As perguntas sucediam-se na cabeça do guarda-redes de 23 anos. «Será que a bola entrou, será que não entrou, será que estou a sonhar, será que não estou? Nem sabia bem o que pensar». Os gritos dos adeptos nas bancadas confirmaram mesmo que a bola entrara na baliza de Palatsi. «Fiquei sem reacção», revela. «Nem sabia como festejar. Nunca tinha marcado um golo e nunca tinha pensado como havia de festejar se marcasse um».

«Engraçado que o Palatsi já tinha marcado um golo assim»

Lá se lembrou então de correr ao encontro dos companheiros. Para trás ficara uma jogada da qual não se vai esquecer tão depressa. «Começou com um atraso do Figueiredo que me deixou pressionado por um avançado do Moreirense», lembra. Bati logo a bola com força para a afastar daquela zona de perigo, apanhei-a bem, ela tomou muita velocidade, ganhou força também por causa do vento forte, bateu no chão, fez um efeito estranho e passou por cima do Palatsi. Ele ainda correu para ver se evitava que ela entrasse na baliza, mas entrou mesmo». Um alívio cheio de felicidade. «Há remates que saem melhor do que outros, este saiu muito bem. Graças a Deus».

Graças a Deus para Ricardo. Para Palatsi, que estava do outro lado do campo na baliza do Moreirense, nem tanto. «Engraçado que ele já tinha marcado um golo assim quando estava no V. Guimarães contra o Moreirense e agora aconteceu-lhe ser ele a sofrer um, também no Moreirense. Espero que não me aconteça agora sofrer eu um golo assim», sorri. «No final cumprimentei-o, falei com ele, disse-lhe que eram coisas que aconteciam, que eram raras mas que faziam parte do futebol». De pouco parece ter servido. «Ele estava muito abatido e percebe-se que estivesse. Para um guarda-redes deve ser a pior coisa que pode acontecer. Tão cedo não vai esquecer isto tudo».

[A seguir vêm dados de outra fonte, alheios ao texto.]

-- ==== Sys2Proof/Decode.lean ====
section
/-!
DEFINITION. The decoder of the 16-bit command word (rules R80 to R83, R90), total on any bytes and refusing by name,
and the encoder written from the same table.
-/
namespace Sys2Proof

/-- Why a word is illegal (rule R90). -/
inductive DecodeError where
  /-- `OPC` is none of the eleven of rule R83. -/
  | noSuchOpcode
  /-- A "must be 0" field of rule R81 is not 0. -/
  | mustBeZero
  /-- A format-L length of 10 to 15. -/
  | lengthAboveNine
  /-- Not the two bytes of a command word: no command is issued (rules R28, R63). -/
  | notAWord
  deriving DecidableEq, Repr

/-- `CW[15:8] = OPC` (rule R80). -/
def opcodeField (w : CommandWord) : Byte := w.extractLsb' 8 8

/-- `CW[7:0] = IMM` (rule R80). -/
def immediateField (w : CommandWord) : Byte := w.extractLsb' 0 8

/-- Format N: `IMM` must be 0 (rule R81). -/
def formatN (imm : Byte) (i : Instr) : Except DecodeError Instr :=
  if imm = 0 then .ok i else .error .mustBeZero

/-- Format B: `IMM[7:1]` must be 0 and `IMM[0]` is the bit (rule R81). -/
def formatB (imm : Byte) (mk : Bool → Instr) : Except DecodeError Instr :=
  if imm.extractLsb' 1 7 = 0 then .ok (mk (imm.getLsbD 0)) else .error .mustBeZero

/-- Format Y: `IMM` is the byte (rule R81). -/
def formatY (imm : Byte) (mk : Byte → Instr) : Except DecodeError Instr :=
  .ok (mk imm)

/-- Format L: `IMM[7:4]` must be 0 and `IMM[3:0]` is the length, 0 to 9 (rule R81). -/
def formatL (imm : Byte) (mk : BitVec 4 → Instr) : Except DecodeError Instr :=
  if imm.extractLsb' 4 4 = 0 then
    if lengthOk (imm.extractLsb' 0 4) then .ok (mk (imm.extractLsb' 0 4)) else .error .lengthAboveNine
  else .error .mustBeZero

/-- The command a word stands for, or why it is illegal (rules R83, R90). -/
def decode (w : CommandWord) : Except DecodeError Instr :=
  match (opcodeField w).toNat with
  | 0x01 => formatN (immediateField w) .reset
  | 0x02 => formatB (immediateField w) .writeBit
  | 0x03 => formatN (immediateField w) .readBit
  | 0x04 => formatY (immediateField w) .writeByte
  | 0x05 => formatN (immediateField w) .readByte
  | 0x10 => formatL (immediateField w) .crcCompute
  | 0x11 => formatL (immediateField w) .crcVerify
  | 0x20 => formatN (immediateField w) .readAddress
  | 0x21 => formatN (immediateField w) .matchAddress
  | 0x22 => formatN (immediateField w) .skipAddress
  | 0x30 => formatB (immediateField w) .search
  | _ => .error .noSuchOpcode

/-- The two bytes of a word as the window lays them out, low byte at offset 0x00 (rule R21). -/
def wordBytes (w : CommandWord) : List Byte := [w.extractLsb' 0 8, w.extractLsb' 8 8]

/-- The command that the bytes written to `CMD`, lowest offset first, stand for (rules R21, R28). -/
def decodeBytes : List Byte → Except DecodeError Instr
  | [lo, hi] => decode (hi ++ lo)
  | _ => .error .notAWord

/-- `OPC` of each command (rule R83). -/
def opcodeOf : Instr → Byte
  | .reset => 0x01
  | .writeBit _ => 0x02
  | .readBit => 0x03
  | .writeByte _ => 0x04
  | .readByte => 0x05
  | .crcCompute _ => 0x10
  | .crcVerify _ => 0x11
  | .readAddress => 0x20
  | .matchAddress => 0x21
  | .skipAddress => 0x22
  | .search _ => 0x30

/-- `IMM` of each command, by its format (rule R81). -/
def immediateOf : Instr → Byte
  | .reset => 0
  | .writeBit b => (BitVec.ofBool b).setWidth 8
  | .readBit => 0
  | .writeByte v => v
  | .readByte => 0
  | .crcCompute n => n.setWidth 8
  | .crcVerify n => n.setWidth 8
  | .readAddress => 0
  | .matchAddress => 0
  | .skipAddress => 0
  | .search f => (BitVec.ofBool f).setWidth 8

/-- The word of a command (rules R80, R81, R83). -/
def encode (i : Instr) : CommandWord := opcodeOf i ++ immediateOf i

/-- A row of the table of rule R83: a word `w` selects it when `w AND mask = match` and the constraint holds. -/
structure Row where
  mnemonic : String
  mask : CommandWord
  pattern : CommandWord
  /-- The row carries the constraint `n <= 9` on `CW[3:0]`. -/
  lengthLimited : Bool
  deriving DecidableEq, Repr

/-- The table of rule R83, in its order. -/
def opcodeRows : List Row :=
  [⟨"RESET", 0xFFFF, 0x0100, false⟩, ⟨"WRITE_BIT", 0xFFFE, 0x0200, false⟩, ⟨"READ_BIT", 0xFFFF, 0x0300, false⟩,
   ⟨"WRITE_BYTE", 0xFF00, 0x0400, false⟩, ⟨"READ_BYTE", 0xFFFF, 0x0500, false⟩] ++
  [⟨"CRC_COMPUTE", 0xFFF0, 0x1000, true⟩, ⟨"CRC_VERIFY", 0xFFF0, 0x1100, true⟩] ++
  [⟨"READ_ADDRESS", 0xFFFF, 0x2000, false⟩, ⟨"MATCH_ADDRESS", 0xFFFF, 0x2100, false⟩,
   ⟨"SKIP_ADDRESS", 0xFFFF, 0x2200, false⟩, ⟨"SEARCH", 0xFFFE, 0x3000, false⟩]

/-- The row of each command (rule R83). -/
def rowOf : Instr → Row
  | .reset => ⟨"RESET", 0xFFFF, 0x0100, false⟩
  | .writeBit _ => ⟨"WRITE_BIT", 0xFFFE, 0x0200, false⟩
  | .readBit => ⟨"READ_BIT", 0xFFFF, 0x0300, false⟩
  | .writeByte _ => ⟨"WRITE_BYTE", 0xFF00, 0x0400, false⟩
  | .readByte => ⟨"READ_BYTE", 0xFFFF, 0x0500, false⟩
  | .crcCompute _ => ⟨"CRC_COMPUTE", 0xFFF0, 0x1000, true⟩
  | .crcVerify _ => ⟨"CRC_VERIFY", 0xFFF0, 0x1100, true⟩
  | .readAddress => ⟨"READ_ADDRESS", 0xFFFF, 0x2000, false⟩
  | .matchAddress => ⟨"MATCH_ADDRESS", 0xFFFF, 0x2100, false⟩
  | .skipAddress => ⟨"SKIP_ADDRESS", 0xFFFF, 0x2200, false⟩
  | .search _ => ⟨"SEARCH", 0xFFFE, 0x3000, false⟩

/-- A word selects a row (rule R83). -/
def selectsRow (w : CommandWord) (r : Row) : Bool :=
  (w &&& r.mask == r.pattern) && (!r.lengthLimited || lengthOk (w.extractLsb' 0 4))

/-- The command word whose bits, numbered as the opcode table numbers them, are the low `nbits` bits of `w`: every bit
above `nbits` is 0. -/
def tableWord (nbits w : Nat) : CommandWord := BitVec.ofNat 16 (w % 2 ^ nbits)

/-- What the decoder reads from the table's bits `w`, laid out as the two bytes of `CMD` (rule R21). -/
def decodeTableWord (nbits w : Nat) : Option Instr :=
  match decodeBytes (wordBytes (tableWord nbits w)) with
  | .ok i => some i
  | .error _ => none

end Sys2Proof
end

«Havia gente a pedir-me para rematar sempre»

Nem Palatsi nem Ricardo, de resto. Aos 23 anos o guarda-redes vive o momento mais mediático da carreira. «Também ainda sou novo», lembra. Ele que cumpre a terceira época no plantel principal do Varzim, depois de ter sido formado na escolas do clube e de ter estado uma época emprestado aos amadores do Ferradelos. «O ano passado fiz os dois últimos jogos do campeonato e esta época estou a jogar desde a 13ª jornada». Tem uma longa carreira pela frente, portanto, mas duvida que volte a marcar um golo assim. «Estas coisas acontecem uma vez na vida». Os adeptos não pensam o mesmo. «Notei que quando ia bater um pontapé de baliza ou quando estava com a bola na mão gerava-se um enorme burburinho no estádio. Havia gente que me pedia para rematar», sorri.